[Stored data]
-- ==== Sys2Proof/Laws/Tables.lean ====
section
/-! SUPPORT. The constrained OPEN tables of R6: an admissible raw content is read back unchanged, so nothing admissible is shut out
(assumption log 2). -/

namespace Sys2Proof.Machine

open Sys2Proof.Config (Tables)

/-- The running maximum of a non-decreasing sequence is the sequence. -/
theorem runningMax_of_monotone {f : Nat → Nat} {n : Nat} (h : ∀ i, i < n → f i ≤ f (i + 1)) : runningMax f n = f n := by
  induction n with
  | zero => rfl
  | succ n ih =>
    rw [runningMax, ih fun i hi => h i (by omega)]
    exact max_eq_right (h n (by omega))

/-- The running maximum never falls. -/
theorem runningMax_mono (f : Nat → Nat) {m n : Nat} (h : m ≤ n) : runningMax f m ≤ runningMax f n := by
  induction h with
  | refl => exact le_rfl
  | step _ ih => rw [runningMax]; omega

/-- The running maximum of a bounded sequence is bounded. -/
theorem runningMax_le (f : Nat → Nat) {top : Nat} (h : ∀ i, f i ≤ top) (n : Nat) : runningMax f n ≤ top := by
  induction n with
  | zero => exact h 0
  | succ n ih => rw [runningMax]; have := h (n + 1); omega

/-- A non-decreasing raw `NOTE_FREQ` is the table. -/
theorem noteFreq_of_admissible (c : Tables)
    (h : ∀ i, i < 127 → (c.noteFreqRaw (BitVec.ofNat 7 i)).toNat ≤ (c.noteFreqRaw (BitVec.ofNat 7 (i + 1))).toNat)
    (n : Note) : noteFreq c n = c.noteFreqRaw n := by
  have hn := n.isLt
  rw [noteFreq, runningMax_of_monotone fun i hi => h i (by omega)]
  simp

/-- A non-decreasing raw `ANTILOG_BREAK` is the table. -/
theorem antilogBreak_of_admissible (c : Tables)
    (h : ∀ i, i < 8 → (c.antilogRaw (Fin.ofNat 9 i)).toNat ≤ (c.antilogRaw (Fin.ofNat 9 (i + 1))).toNat)
    (j : Fin 9) : antilogBreak c j = c.antilogRaw j := by
  have hj := j.isLt
  rw [antilogBreak, runningMax_of_monotone fun i hi => h i (by omega)]
  simp

/-- Some entry of `LFO_DEST_TABLE` is AMPLITUDE and some entry is PITCH_SHIFT. -/
theorem lfoDestEntry_has_both (c : Tables) :
    (∃ i, lfoDestEntry c i = SlotNo.amplitude) ∧ (∃ i, lfoDestEntry c i = SlotNo.pitchShift) := by
  refine ⟨⟨c.lfoDestAmpAt, by simp [lfoDestEntry]⟩,
    ⟨c.lfoDestAmpAt + 1 + BitVec.ofNat 3 c.lfoDestPitchAfter.val, ?_⟩⟩
  have ne : ∀ (a : BitVec 3) (k : Fin 7), a + 1 + BitVec.ofNat 3 k.val ≠ a := by decide
  rw [lfoDestEntry, if_neg (ne _ _), if_pos rfl]

/-- An admissible `LFO_DEST_TABLE` is the table, once the places of its two named entries are given. -/
theorem lfoDestEntry_of_admissible (c : Tables) (ha : c.lfoDestRaw c.lfoDestAmpAt = SlotNo.amplitude)
    (hp : c.lfoDestRaw (c.lfoDestAmpAt + 1 + BitVec.ofNat 3 c.lfoDestPitchAfter.val) = SlotNo.pitchShift)
    (i : BitVec 3) : lfoDestEntry c i = c.lfoDestRaw i := by
  unfold lfoDestEntry
  split_ifs with h1 h2
  · rw [h1, ha]
  · rw [h2, hp]
  · rfl

end Sys2Proof.Machine
end

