/-- The band and its neighbours as numbers (R151, R153). -/
theorem bands_eq (n : Note) :
    noteBand n = BitVec.ofNat 5 (n.toNat / 4) ∧ bandBelow (noteBand n) = BitVec.ofNat 5 (n.toNat / 4 - 1) ∧
      bandAbove (noteBand n) = BitVec.ofNat 5 (min (n.toNat / 4 + 1) 31) := by
  obtain ⟨hown, hlo, hhi, -⟩ := bands_toNat n
  have hn := n.isLt
  refine ⟨BitVec.eq_of_toNat_eq ?_, BitVec.eq_of_toNat_eq ?_, BitVec.eq_of_toNat_eq ?_⟩
  · rw [hown, BitVec.toNat_ofNat]; omega
  · rw [hlo, BitVec.toNat_ofNat]; omega
  · rw [hhi, BitVec.toNat_ofNat]; omega

/-- Settles O19: both are the blend, each of its own bank. -/
theorem rampAndTriangleBlendNeighbourBands : Obligations.RampAndTriangleBlendNeighbourBands := by
  intro g s
  obtain ⟨hown, hlo, hhi⟩ := bands_eq (waveNoteRate s g)
  refine ⟨_, _, exec_wRamp g s, exec_wTriangle g s, by rw [sample_setSample_same], by rw [sample_setSample_same], ?_⟩
  dsimp only
  rw [sample_setSample_same, sample_setSample_same, ← phaseIndex_eq, ← hown, ← hlo, ← hhi]
  rintro T out (⟨rfl, rfl⟩ | ⟨rfl, rfl⟩)
  · exact blend_toNat _ _ _
  · exact blend_toNat _ _ _

/-- Settles O20: the second ramp is half a cycle on, and the recentred difference saturates. -/
theorem squareIsTheSaturatedRampDifference : Obligations.SquareIsTheSaturatedRampDifference := by
  intro g s
  have hhalf : BitVec.ofNat 16 ((wavePhase s g).toNat + 0x8000) = wavePhase s g + Config.pulseWidth := by
    apply BitVec.eq_of_toNat_eq
    rw [BitVec.toNat_ofNat, BitVec.toNat_add]
    rfl
  refine ⟨_, exec_wSquare g s, by rw [sample_setSample_same], ?_⟩
  rw [sample_setSample_same, hhalf, squareWave]
  exact sat8_toNat _

/-! ## Noise -/

/-- A bit of the noise register as a number. -/
theorem getLsbD_eq_decide (r : Word16) (k : Nat) : r.getLsbD k = decide (r.toNat / 2 ^ k % 2 = 1) := by
  rw [BitVec.getLsbD, Nat.testBit_eq_decide_div_mod_eq]

/-- Feedback is addition modulo 2. -/
theorem xor_odd (a b : Nat) : Bool.xor (decide (a % 2 = 1)) (decide (b % 2 = 1)) = decide ((a + b) % 2 = 1) := by
  rcases Nat.mod_two_eq_zero_or_one a with ha | ha <;> rcases Nat.mod_two_eq_zero_or_one b with hb | hb <;>
    simp [Nat.add_mod, ha, hb]
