-- ==== Sys2Proof/Word.lean ====
section
/-! DEFINITION. The machine words of the Lamulay L9 and their plainest arithmetic (R3, R537: every register is 32 bits wide;
R243: an order is 128 bits). -/
namespace Sys2Proof

/-- A register word (R537). -/
abbrev Word := BitVec 32

/-- One byte of cistern or granary memory. -/
abbrev Byte := BitVec 8

/-- An order word (R243). -/
abbrev OrderWord := BitVec 128

end Sys2Proof
end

* **Exercise objective**:
Repeat the data precisely, reproducing every entry.

* **Answer section**:
-- ==== Sys2Proof/Laws/Tables.lean ====
section
/-! SUPPORT. The constrained OPEN tables of R6: an admissible raw content is read back unchanged, so nothing admissible is shut out
(assumption log 2). -/

namespace Sys2Proof.Machine

open Sys2Proof.Config (Tables)

/-- The running maximum of a non-decreasing sequence is the sequence. -/
theorem runningMax_of_monotone {f : Nat → Nat} {n : Nat} (h : ∀ i, i < n → f i ≤ f (i + 1)) : runningMax f n = f n := by
  induction n with
  | zero => rfl
  | succ n ih =>
    rw [runningMax, ih fun i hi => h i (by omega)]
    exact max_eq_right (h n (by omega))

/-- The running maximum never falls. -/
theorem runningMax_mono (f : Nat → Nat) {m n : Nat} (h : m ≤ n) : runningMax f m ≤ runningMax f n := by
  induction h with
  | refl => exact le_rfl
  | step _ ih => rw [runningMax]; omega

/-- The running maximum of a bounded sequence is bounded. -/
theorem runningMax_le (f : Nat → Nat) {top : Nat} (h : ∀ i, f i ≤ top) (n : Nat) : runningMax f n ≤ top := by
  induction n with
  | zero => exact h 0
  | succ n ih => rw [runningMax]; have := h (n + 1); omega

/-- A non-decreasing raw `NOTE_FREQ` is the table. -/
theorem noteFreq_of_admissible (c : Tables)
    (h : ∀ i, i < 127 → (c.noteFreqRaw (BitVec.ofNat 7 i)).toNat ≤ (c.noteFreqRaw (BitVec.ofNat 7 (i + 1))).toNat)
    (n : Note) : noteFreq c n = c.noteFreqRaw n := by
  have hn := n.isLt
  rw [noteFreq, runningMax_of_monotone fun i hi => h i (by omega)]
  simp

/-- A non-decreasing raw `ANTILOG_BREAK` is the table. -/
theorem antilogBreak_of_admissible (c : Tables)
    (h : ∀ i, i < 8 → (c.antilogRaw (Fin.ofNat 9 i)).toNat ≤ (c.antilogRaw (Fin.ofNat 9 (i + 1))).toNat)
    (j : Fin 9) : antilogBreak c j = c.antilogRaw j := by
  have hj := j.isLt
  rw [antilogBreak, runningMax_of_monotone fun i hi => h i (by omega)]
  simp

/-- Some entry of `LFO_DEST_TABLE` is AMPLITUDE and some entry is PITCH_SHIFT. -/
theorem lfoDestEntry_has_both (c : Tables) :
    (∃ i, lfoDestEntry c i = SlotNo.amplitude) ∧ (∃ i, lfoDestEntry c i = SlotNo.pitchShift) := by
  refine ⟨⟨c.lfoDestAmpAt, by simp [lfoDestEntry]⟩,
    ⟨c.lfoDestAmpAt + 1 + BitVec.ofNat 3 c.lfoDestPitchAfter.val, ?_⟩⟩
  have ne : ∀ (a : BitVec 3) (k : Fin 7), a + 1 + BitVec.ofNat 3 k.val ≠ a := by decide
  rw [lfoDestEntry, if_neg (ne _ _), if_pos rfl]

/-- An admissible `LFO_DEST_TABLE` is the table, once the places of its two named entries are given. -/
theorem lfoDestEntry_of_admissible (c : Tables) (ha : c.lfoDestRaw c.lfoDestAmpAt = SlotNo.amplitude)
    (hp : c.lfoDestRaw (c.lfoDestAmpAt + 1 + BitVec.ofNat 3 c.lfoDestPitchAfter.val) = SlotNo.pitchShift)
    (i : BitVec 3) : lfoDestEntry c i = c.lfoDestRaw i := by
  unfold lfoDestEntry
  split_ifs with h1 h2
  · rw [h1, ha]
  · rw [h2, hp]
  · rfl

end Sys2Proof.Machine
end

/-- The band and its neighbours as numbers (R151, R153). -/
theorem bands_eq (n : Note) :
    noteBand n = BitVec.ofNat 5 (n.toNat / 4) ∧ bandBelow (noteBand n) = BitVec.ofNat 5 (n.toNat / 4 - 1) ∧
      bandAbove (noteBand n) = BitVec.ofNat 5 (min (n.toNat / 4 + 1) 31) := by
  obtain ⟨hown, hlo, hhi, -⟩ := bands_toNat n
  have hn := n.isLt
  refine ⟨BitVec.eq_of_toNat_eq ?_, BitVec.eq_of_toNat_eq ?_, BitVec.eq_of_toNat_eq ?_⟩
  · rw [hown, BitVec.toNat_ofNat]; omega
  · rw [hlo, BitVec.toNat_ofNat]; omega
  · rw [hhi, BitVec.toNat_ofNat]; omega

/-- Settles O19: both are the blend, each of its own bank. -/
theorem rampAndTriangleBlendNeighbourBands : Obligations.RampAndTriangleBlendNeighbourBands := by
  intro g s
  obtain ⟨hown, hlo, hhi⟩ := bands_eq (waveNoteRate s g)
  refine ⟨_, _, exec_wRamp g s, exec_wTriangle g s, by rw [sample_setSample_same], by rw [sample_setSample_same], ?_⟩
  dsimp only
  rw [sample_setSample_same, sample_setSample_same, ← phaseIndex_eq, ← hown, ← hlo, ← hhi]
  rintro T out (⟨rfl, rfl⟩ | ⟨rfl, rfl⟩)
  · exact blend_toNat _ _ _
  · exact blend_toNat _ _ _

/-- Settles O20: the second ramp is half a cycle on, and the recentred difference saturates. -/
theorem squareIsTheSaturatedRampDifference : Obligations.SquareIsTheSaturatedRampDifference := by
  intro g s
  have hhalf : BitVec.ofNat 16 ((wavePhase s g).toNat + 0x8000) = wavePhase s g + Config.pulseWidth := by
    apply BitVec.eq_of_toNat_eq
    rw [BitVec.toNat_ofNat, BitVec.toNat_add]
    rfl
  refine ⟨_, exec_wSquare g s, by rw [sample_setSample_same], ?_⟩
  rw [sample_setSample_same, hhalf, squareWave]
  exact sat8_toNat _

/-! ## Noise -/

/-- A bit of the noise register as a number. -/
theorem getLsbD_eq_decide (r : Word16) (k : Nat) : r.getLsbD k = decide (r.toNat / 2 ^ k % 2 = 1) := by
  rw [BitVec.getLsbD, Nat.testBit_eq_decide_div_mod_eq]

/-- Feedback is addition modulo 2. -/
theorem xor_odd (a b : Nat) : Bool.xor (decide (a % 2 = 1)) (decide (b % 2 = 1)) = decide ((a + b) % 2 = 1) := by
  rcases Nat.mod_two_eq_zero_or_one a with ha | ha <;> rcases Nat.mod_two_eq_zero_or_one b with hb | hb <;>
    simp [Nat.add_mod, ha, hb]
-- ==== Sys2Proof/Word.lean ====
section
/-! DEFINITION. The machine words of the Lamulay L9 and their plainest arithmetic (R3, R537: every register is 32 bits wide;
R243: an order is 128 bits). -/
namespace Sys2Proof

/-- A register word (R537). -/
abbrev Word := BitVec 32

/-- One byte of cistern or granary memory. -/
abbrev Byte := BitVec 8

/-- An order word (R243). -/
abbrev OrderWord := BitVec 128

end Sys2Proof
end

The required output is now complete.